Я уже не помню, был ли тогда Гавейн так же искусен в ласках, как потом. В его среде в те времена ласки были не очень-то в ходу. Да и я в те времена к ним еще не привыкла. Я считала Роже вполне нормальным мужчиной. Нельзя донимать партнера бесконечными: «Нет, не сюда, повыше», или: «Ай, так мне больно!..», или того хуже: «Еще, милый, еще чуть-чуть, пожалуйста!» Капризные и ненасытные девушки быстро приедаются, и тогда мужчины уходят к другим, которые всегда всем довольны, которые с благоговением относятся к их магическому жезлу и глотают их святой елей с видом причастниц. Так, во всяком случае, говорили все вокруг, а попробуй проверь! Откровенничать с представителями сильной половины человечества было как-то не принято: мы говорили на разных языках. Твой пол – это как твоя страна.

В эту ночь впервые исчезли границы; казалось, что наши тела знакомы всю жизнь; мы шли в лад с нашим желанием к полному забвению всех различий между ним и мной, как будто только друг друга мы ждали, чтобы прийти наконец к любви и уйти от самих себя, растворясь друг в друге; мы не могли насытиться, мы упивались наслаждением; едва успевала схлынуть одна волна, а мы уже чувствовали, как рождается новая. Это была ночь без времени, каких немного выпадает в жизни.

Только поднимающийся прилив вернул нас с небес на землю. Гавейн первым услышал, как приближается плеск волн. Этот человек хорошо знал все повадки моря.

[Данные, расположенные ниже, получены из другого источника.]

theorem exec_answers (i : Instr) (s : State) : ∃ t, exec i s = .next t := by
  cases i with
  | rst => exact ⟨_, exec_rst s⟩
  | setw v => rw [exec_setw]; exact prologue_answers _ _ s ⟨_, rfl⟩
  | seth v => rw [exec_seth]; exact prologue_answers _ _ s ⟨_, rfl⟩
  | start d => rw [exec_start]; refine prologue_answers _ _ s ?_; split_ifs <;> exact ⟨_, rfl⟩
  | pix p => rw [exec_pix]; refine prologue_answers _ _ s ?_; split_ifs <;> exact ⟨_, rfl⟩
  | row p0 p1 p2 p3 p4 p5 p6 p7 => rw [exec_row]; exact prologue_answers _ _ s ⟨_, rfl⟩
  | frameInit => rw [exec_frameInit]; exact prologue_answers _ _ s (emitFrame_answers _ _ _ _ s)
  | frameData => rw [exec_frameData]; exact prologue_answers _ _ s (emitFrame_answers _ _ _ _ s)
  | frameEmpty => rw [exec_frameEmpty]; exact prologue_answers _ _ s (emitFrame_answers _ _ _ _ s)
  | framePrint => rw [exec_framePrint]; exact prologue_answers _ _ s (emitFrame_answers _ _ _ _ s)
  | frameReport => rw [exec_frameReport]; exact prologue_answers _ _ s (emitFrame_answers _ _ _ _ s)
  | dump => rw [exec_dump]; exact prologue_answers _ _ s (dumpChunk_answers _ s)
  | rd n => exact ⟨_, exec_rd n s⟩
  | rdcb a => rw [exec_rdcb]; split_ifs <;> exact ⟨_, rfl⟩

theorem execWord_answers (w : OpWord) (s : State) : ∃ t, execWord w s = .next t := by
  cases hd : decodeWord w with
  | legal i => rw [execWord_of_legal hd]; exact exec_answers i s
  | illegal e => exact ⟨_, execWord_of_illegal hd s⟩

/-- Settles O52: every case of a step is a next state. -/
theorem stepNeverStops : Obligations.StepNeverStops := by
  refine ⟨execWord_answers, fun s => ?_⟩
  rcases step_cases s with ⟨-, e⟩ | ⟨_, -, e⟩ | ⟨_, _, -, -, e⟩ | ⟨_, rest, i, -, -, -, e⟩ | ⟨_, _, _, -, -, -, e⟩
  case inr.inr.inr.inl => rw [e]; exact exec_answers i { s with port := rest }
  all_goals exact ⟨_, e⟩

end Sys2Proof.Proofs
end

section
/-! PROOFS. Configuration and control (40_config_control.md): RST, SETW, SETH, START, RD, RDCB. -/

namespace Sys2Proof.Proofs

open Sys2Proof.Machine Sys2Proof.Safety Sys2Proof.Laws

/-! ## RST, SETW, SETH (R100 to R102) -/

theorem sameSurroundings_resetBlock (s : State) : SameSurroundings s (resetBlock s) :=
  ⟨rfl, rfl, rfl, rfl, rfl⟩

/-- Settles O17. -/
theorem rstClearsTheBlock : Obligations.RstClearsTheBlock :=
  fun s => ⟨_, exec_rst s, isReset_resetBlock s, sameSurroundings_resetBlock s, rfl, rfl⟩

theorem exec_setw_idle (v : Byte) (s : State) (herr : s.err = .noError) (henc : s.enc = .idle) :
    exec (.setw v) s = .next { s with imgW := v } := by
  rw [exec_setw, prologue_of_pre _ _ _ herr (decide_eq_true henc)]

theorem exec_seth_idle (v : Byte) (s : State) (herr : s.err = .noError) (henc : s.enc = .idle) :
    exec (.seth v) s = .next { s with imgH := v } := by
  rw [exec_seth, prologue_of_pre _ _ _ herr (decide_eq_true henc)]

/-- Settles O18. -/
theorem setwAndSethStoreTheDimension : Obligations.SetwAndSethStoreTheDimension :=
  fun v s herr henc => ⟨exec_setw_idle v s herr henc, exec_seth_idle v s herr henc⟩

/-! ## START (R103) -/

theorem badDimensions_iff (w h : BitVec 8) :
    badDimensions w h = true
      ↔ w.toNat = 0 ∨ w.toNat > 160 ∨ w.toNat % 8 ≠ 0 ∨ h.toNat = 0 ∨ h.toNat % 16 ≠ 0 := by
  simp only [badDimensions, Bool.or_eq_true, decide_eq_true_eq, or_assoc, Config.maxW, Config.tile, Config.hUnit]

theorem tooManyChunks_iff (h : BitVec 8) : tooManyChunks h = true ↔ h.toNat / 16 > 9 := by
  simp only [tooManyChunks, decide_eq_true_eq, Config.hUnit, Config.maxChunks]

/-- START in an idle block, as the two checks and the job (R103). -/
theorem exec_start_idle (d : Mode) (s : State) (herr : s.err = .noError) (henc : s.enc = .idle) :
    exec (.start d) s =
      if badDimensions s.imgW s.imgH then .next { s with err := .invalidDimensions }
      else if tooManyChunks s.imgH then .next { s with err := .unsupportedChunkCount }
      else .next (startedJob d s) := by
  rw [exec_start, prologue_of_pre _ _ _ herr (decide_eq_true henc), raise_of_noError _ s herr, raise_of_noError _ s herr]

theorem startedJob_eq (d : Mode) (s : State) :
    startedJob d s = { s with
      mode := d
      nchunk := BitVec.ofNat 4 (s.imgH.toNat / 16), chunk := 0#4, rpt := 0#4
      tr := 0#5, tc := 0#5, y := 0#3, x := 0#3
      cb := []
      enc := .fill
      seq := if d = .print then .ready else .idle } := by
  cases d <;> rfl

/-- Settles O19, by the two checks in their order. -/
theorem startChecksThenBegins : Obligations.StartChecksThenBegins := by
  intro d s herr henc
  rw [exec_start_idle d s herr henc, startedJob_eq]
  simp only [← badDimensions_iff, ← tooManyChunks_iff]
  split_ifs <;> rfl

/-! ## RD and RDCB (R105, R106) -/

/-- Words appended are numbers with the upper one shifted up. -/
theorem toNat_append_eq {m n : Nat} (a : BitVec m) (b : BitVec n) : (a ++ b).toNat = b.toNat + 2 ^ n * a.toNat := by
  rw [BitVec.toNat_append, ← Nat.shiftLeft_add_eq_or_of_lt b.isLt, Nat.shiftLeft_eq, Nat.mul_comm, Nat.add_comm]

/-- What RD reads is the number of the register's layout (10_state.md R20, R25, R30 to R34). -/
theorem toNat_readRegister (n : RegName) (s : State) : (readRegister n s).toNat = registerValue n s := by
  have himgW := s.imgW.isLt
  have himgH := s.imgH.isLt
  cases n with
  | imgW => simp only [readRegister, registerValue, BitVec.toNat_setWidth]; omega
  | imgH => simp only [readRegister, registerValue, BitVec.toNat_setWidth]; omega
  | stat => simp only [readRegister, registerValue, statWord, toNat_append_eq, BitVec.toNat_ofNat]; omega
  | pos => simp only [readRegister, registerValue, posWord, toNat_append_eq]; omega
  | chk => simp only [readRegister, registerValue, chkWord, toNat_append_eq, BitVec.toNat_ofNat]; omega
  | cks => rfl
  | rsp => simp only [readRegister, registerValue, rspWord, toNat_append_eq, Nat.reducePow]
  | shr => simp only [readRegister, registerValue, shrWord, toNat_append_eq, Nat.reducePow]

/-- Settles O20. -/
theorem rdReturnsTheRegister : Obligations.RdReturnsTheRegister :=
  fun n s => ⟨readRegister n s, exec_rd n s, toNat_readRegister n s⟩

theorem exec_rdcb_in_buffer (a : BitVec 10) (s : State) (ha : a.toNat < 640) :
    exec (.rdcb a) s = .next { s with reads := s.reads ++ [(s.cb.read a.toNat).setWidth 16] } := by
  rw [exec_rdcb, if_pos ha]
  rfl

/-- Settles O21, on both sides of the end of the buffer. -/
theorem rdcbReturnsTheByte : Obligations.RdcbReturnsTheByte := by
  intro a s
  by_cases ha : a.toNat < 640
  · rw [if_pos ha]
    refine ⟨_, exec_rdcb_in_buffer a s ha, ?_⟩
    have hbyte := (s.cb.read a.toNat).isLt
    rw [BitVec.toNat_setWidth]
    omega
  · rw [if_neg ha, exec_rdcb, if_neg ha]
    rfl

end Sys2Proof.Proofs
end

section
/-! PROOFS. The error state (60_exceptions.md R174 to R176) and the end of a job (42_checksum_framer.md R157). -/

namespace Sys2Proof.Proofs

open Sys2Proof.Machine Sys2Proof.Safety Sys2Proof.Laws

/-! ## What runs in the error state (R175) -/

theorem exec_of_error (i : Instr) (s : State) (herr : s.err ≠ .noError) (hr : ¬ AlwaysRuns i) :
    exec i s = .next s := by
  obtain ⟨pre, body, -, hexec⟩ := exec_eq_prologue i s hr
  rw [hexec, prologue_of_error pre body s herr]

theorem execWord_illegal_of_error {w : OpWord} {e : DecodeError} (hd : decodeWord w = .illegal e) (s : State)
    (herr : s.err ≠ .noError) : execWord w s = .next s := by
  rw [execWord_of_illegal hd, raise_of_error _ s herr]

/-- RST, RD and RDCB send nothing in any state. -/
theorem hist_of_exec_alwaysRuns (i : Instr) (s t : State) (hr : AlwaysRuns i) (h : exec i s = .next t) :
    t.hist = s.hist := by
  cases i with
  | rst => cases h; rfl
  | rd n => cases h; rfl
  | rdcb a =>
    rw [exec_rdcb] at h
    split_ifs at h <;> cases h <;> rfl
  | _ => exact hr.elim

theorem hist_of_exec_of_error (i : Instr) (s t : State) (herr : s.err ≠ .noError) (h : exec i s = .next t) :
    t.hist = s.hist := by
  by_cases hr : AlwaysRuns i
  · exact hist_of_exec_alwaysRuns i s t hr h
  · rw [exec_of_error i s herr hr] at h
    cases h; rfl

theorem hist_of_step_of_error (s t : State) (herr : s.err ≠ .noError) (h : step s = .next t) : t.hist = s.hist := by
  rcases step_cases s with ⟨-, e⟩ | ⟨rest, -, e⟩ | ⟨_, _, -, -, e⟩ | ⟨_, rest, i, -, -, -, e⟩ | ⟨_, rest, _, -, -, -, e⟩
    <;> rw [e] at h
  case inr.inr.inr.inl => exact hist_of_exec_of_error i { s with port := rest } t herr h
  all_goals cases h; rfl

/-- Settles O12, operation by operation, and for the history by the cases of a step. -/
theorem errorStateIgnoresOperations : Obligations.ErrorStateIgnoresOperations := by
  refine ⟨fun i s herr => ⟨exec_of_error i s herr, ?_, ?_⟩, fun w s herr ⟨e, hd⟩ => ?_, hist_of_step_of_error⟩
  · rintro n rfl
    exact rdReturnsTheRegister n s
  · rintro a rfl ha
    exact exec_rdcb_in_buffer a s ha
  · exact execWord_illegal_of_error hd s herr

/-! ## The exits of the error state (R176) -/

/-- Settles O14: of the operations only RST clears a code that is set. -/
theorem onlyRstOrResetLeavesTheErrorState : Obligations.OnlyRstOrResetLeavesTheErrorState := by
  intro s t herr h
  rcases step_cases s with ⟨-, e⟩ | ⟨rest, hport, e⟩ | ⟨_, _, -, -, e⟩ | ⟨w, rest, i, hport, -, hd, e⟩
    | ⟨_, rest, _, -, -, -, e⟩ <;> rw [e] at h
  · cases h; exact .inl rfl
  · cases h
    exact .inr ⟨isReset_externalReset _, ⟨rfl, rfl, rfl, rfl, rfl⟩, rest, .inl hport⟩
  · cases h; exact .inl rfl
  · rcases err_of_exec i _ t h with ⟨rfl, -⟩ | hkept | ⟨hno, -⟩
    · cases h
      exact .inr ⟨isReset_resetBlock _, ⟨rfl, rfl, rfl, rfl, rfl⟩, rest, .inr ⟨w, hport, hd⟩⟩
    · exact .inl hkept
    · exact absurd hno herr
  · cases h
    rw [raise_of_error _ { s with port := rest } herr]
    exact .inl rfl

– Надо бежать, не то придется возвращаться вплавь, – сказал он, поспешно нашаривая нашу разбросанную по полу одежду. Мой лифчик унесло ветром, я решила – наплевать. В конце концов, мое имя на нем не написано. Гавейн никак не мог втиснуть мокрые пуговицы в севшие от дождя петли и тихонько ругался в темноте. Наконец, кое-как прикрывшись, я – со своей дурацкой сумочкой в руке, как будто выходила из чайного салона, мой увалень – завязав брюки штанинами вокруг шеи, предпочитая подставить их дождю, чем намочить в море, мы побежали, с трудом сдерживая одолевавший нас хохот, поскальзываясь в лужах, к косе, вокруг которой уже заструилось сильное течение. Тесно прижавшись друг к другу, чтобы не утянуло, мы едва успели выбраться на берег: вода доходила уже до пояса. Зато назовите-ка мне лучший способ помыться после любви!

Старенький автомобиль показался нам самым комфортабельным и сухим местом на свете; мы с трудом привели в порядок развевающуюся на ветру одежду. Когда мы приехали в деревню, Гавейн завел машину во двор фермы и пошел провожать меня пешком. На улице пахло теплым хлевом и было слышно, как ворочаются на соломе животные. Нам тоже хотелось в это тепло, но пора было возвращаться – каждому в свою жизнь. Вдруг стало холодно, и мы в последний раз попытались согреться жаром наших слившихся губ.

– У меня кое-что есть для тебя, – шепнула я ему и вытащила из сумки отсыревшее стихотворение. – Ты только не смейся надо мной… я… я написала его после того вечера, помнишь… два года назад…

– Значит, ты тоже? – спросил Гавейн – только ночью он говорил со мной таким голосом. – Я думал…

– Но ты ни разу не дал мне понять!..

– Решил, так будет лучше для нас обоих. А сегодня, так уж вышло, ничего не мог с собой поделать, теперь-то ругаю себя. Получается, я подлец.

– Почему? Потому что у тебя невеста? Он пожал плечами.

– Я и обручился-то из-за тебя… ну… чтобы не забивать себе голову всяким вздором. Ничего у нас с тобой не выйдет, я никогда и не обольщался. И сегодня мне не надо было с тобой встречаться, свинство это с моей стороны. Ты прости меня.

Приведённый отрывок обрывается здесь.